The Bill has been passed by Kuomintang (KMT), which was the first party that ruled the island-state when its leader Chiang Kai-Shek fled the mainland after the communist takeover in 1949. And Kuomintang remained in power without holding elections. It is supported by the smaller Taiwan People’s Party, as they have the majority in the legislature.

The Democratic Progressive Party’s Lai Ching-te had won the presidential election in January, and it is his party that runs the executive, and therefore it is the government. Kuomintang and Taiwan People’s Party are in opposition though they have the parliamentary majority. It is the American form of presidential government that Taiwan follows, where the legislature and executive are independent of each other.

While this is the constitutional position, the political twist in the story is that while the DPP stands up for an independent Taiwan and it is ready to talk to the Beijing government, Kuomintang, which was originally opposed to the communists, is now keen to negotiate with the Chinese authorities. The reform Bill is seen as a dictatorial oversight of life in Taiwan. Kuomintang says that DPP is trying to paint it “red” (communist), and wants to avoid probe into its corruption cases. The DPP says that the reform law was passed without proper consultation. The Chinese are vehemently opposed to any party or government in Taiwan which speaks of independence of Taiwan, and therefore they are opposed to the election of DPP’s Lai Ching-te.

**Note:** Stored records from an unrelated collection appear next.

-- ==== Sys2Proof/Machine/Arith.lean ====
section
/-! DEFINITION. Addition, subtraction, decrement, increment (42_arithmetic.md). -/

namespace Sys2Proof.Machine

open Sys2Proof

/-! ## Addition -/

/-- ABA: A + B to A (R210). -/
def execAba (s : State) : Out := inherent .aba (fun t => t.putA (add8 t.a t.b false t.ccr)) s

/-- ABX: X + B, B unsigned; the flags by ABXY_FLAGS (R211). -/
def execAbx (s : State) : Out := inherent .abx (fun t => (t.setX (t.x + t.b.setWidth 16)).abxyFlags) s

/-- ABY: Y + B, B unsigned; the flags by ABXY_FLAGS (R212). -/
def execAby (s : State) : Out := inherent .aby (fun t => (t.setY (t.y + t.b.setWidth 16)).abxyFlags) s

/-- ADDA (R213). -/
def execAdda (src : Src8) (s : State) : Out :=
  withSrc8 (.adda src) src (fun v t => t.putA (add8 t.a v false t.ccr)) s

/-- ADDB (R214). -/
def execAddb (src : Src8) (s : State) : Out :=
  withSrc8 (.addb src) src (fun v t => t.putB (add8 t.b v false t.ccr)) s

/-- ADDD (R215). -/
def execAddd (src : Src16) (s : State) : Out := withSrc16 (.addd src) src (fun v t => t.putD (add16 t.d v t.ccr)) s

/-- ADCA: the old C is added (R216). -/
def execAdca (src : Src8) (s : State) : Out :=
  withSrc8 (.adca src) src (fun v t => t.putA (add8 t.a v t.ccr.c t.ccr)) s

/-- ADCB: the old C is added (R217). -/
def execAdcb (src : Src8) (s : State) : Out :=
  withSrc8 (.adcb src) src (fun v t => t.putB (add8 t.b v t.ccr.c t.ccr)) s

/-! ## Subtraction -/

/-- SBA: A - B to A (R218). -/
def execSba (s : State) : Out := inherent .sba (fun t => t.putA (sub8 t.a t.b false t.ccr)) s

/-- SUBA (R219). -/
def execSuba (src : Src8) (s : State) : Out :=
  withSrc8 (.suba src) src (fun v t => t.putA (sub8 t.a v false t.ccr)) s

/-- SUBB (R220). -/
def execSubb (src : Src8) (s : State) : Out :=
  withSrc8 (.subb src) src (fun v t => t.putB (sub8 t.b v false t.ccr)) s

/-- SUBD (R221). -/
def execSubd (src : Src16) (s : State) : Out := withSrc16 (.subd src) src (fun v t => t.putD (sub16 t.d v t.ccr)) s

/-- SBCA: the old C is subtracted (R222). -/
def execSbca (src : Src8) (s : State) : Out :=
  withSrc8 (.sbca src) src (fun v t => t.putA (sub8 t.a v t.ccr.c t.ccr)) s

/-- SBCB: the old C is subtracted (R223). -/
def execSbcb (src : Src8) (s : State) : Out :=
  withSrc8 (.sbcb src) src (fun v t => t.putB (sub8 t.b v t.ccr.c t.ccr)) s

/-! ## Decrement -/

/-- DEC memory (R224). -/
def execDec (op : RmwOp) (s : State) : Out := modify (.dec op) op dec8 s

/-- DECA (R225). -/
def execDeca (s : State) : Out := inherent .deca (fun t => t.putA (dec8 t.a t.ccr)) s

/-- DECB (R226). -/
def execDecb (s : State) : Out := inherent .decb (fun t => t.putB (dec8 t.b t.ccr)) s

/-- DES: SP - 1; Z by INCDEC16_Z (R227). -/
def execDes (s : State) : Out := inherent .des (fun t => (t.setSp (t.sp - 1#16)).zAfterSp (t.sp - 1#16)) s

/-- DEX: X - 1, and Z (R228). -/
def execDex (s : State) : Out := inherent .dex (fun t => (t.setX (t.x - 1#16)).setZ16 (t.x - 1#16)) s

/-- DEY: Y - 1; Z by INCDEC16_Z (R229). -/
def execDey (s : State) : Out := inherent .dey (fun t => (t.setY (t.y - 1#16)).zAfterY (t.y - 1#16)) s

/-! ## Increment -/

/-- INC memory (R230). -/
def execInc (op : RmwOp) (s : State) : Out := modify (.inc op) op inc8 s

/-- INCA (R231). -/
def execInca (s : State) : Out := inherent .inca (fun t => t.putA (inc8 t.a t.ccr)) s

/-- INCB (R232). -/
def execIncb (s : State) : Out := inherent .incb (fun t => t.putB (inc8 t.b t.ccr)) s

/-- INS: SP + 1; Z by INCDEC16_Z (R233). -/
def execIns (s : State) : Out := inherent .ins (fun t => (t.setSp (t.sp + 1#16)).zAfterSp (t.sp + 1#16)) s

/-- INX: X + 1, and Z (R234). -/
def execInx (s : State) : Out := inherent .inx (fun t => (t.setX (t.x + 1#16)).setZ16 (t.x + 1#16)) s

/-- INY: Y + 1; Z by INCDEC16_Z (R235). -/
def execIny (s : State) : Out := inherent .iny (fun t => (t.setY (t.y + 1#16)).zAfterY (t.y + 1#16)) s

end Sys2Proof.Machine
end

It is learnt that Kuomintang leaders had been flying to Beijing to hold talks with the officials. It is indeed a matter of speculation as to what Kuomintang’s approach to Beijing and the issue of Taiwan’s independence will be as opposed to the clearly stated opposition to China and its advocacy for an independent Taiwan. There is also the question whether the communist leaders in Beijing would trust the original political fugitives, Chiang-Kai Shek’s Kuomintang.

The United States recognising Taiwan as the real China was due to its closeness to Chiang Kai-Shek. The US changed its stance in 1972 when the then American president, Richard Nixon, had visited Beijing and shook hands with the communist leader of China, Mao Zedong. But America did not abandon Taiwan, and China continued to insist that Taiwan is Chinese territory. The China-America sparring over Taiwan continues, sometimes threatening to break into a bigger conflagration between the two big economic superpowers.

Meanwhile, the democracy sentiment inside Taiwan is growing strong, and this sentiment fuels the desire of the Taiwanese to remain free and independent. China’s communist leaders are looking to a negotiated settlement where Taiwan will retain its autonomy, something on the lines of Hong Kong when it became a part of China after the end of the 99-year lease of the island to the Britain ended, and the control reverted to China.

China had then worked out a One Country, Two Systems solution. The expectation for a long time has been that a similar compromise would be worked out between China and Taiwan. But with the hardening of stance of Beijing in Hong Kong, and its stance towards Taiwan in the face of Western sabre rattling, ideal compromise formulas look unlikely.

So, Taiwan is one of the hotspots of global politics. The US and Europe would have a tough time reconciling to any peremptory action by China. The one inhibiting factor on both sides is that both China and the West understand the economic importance of one to the other. China would not want to lose the Western markets, and the West does not want to lose the advantage of a cheap shop floor of the world that China has become.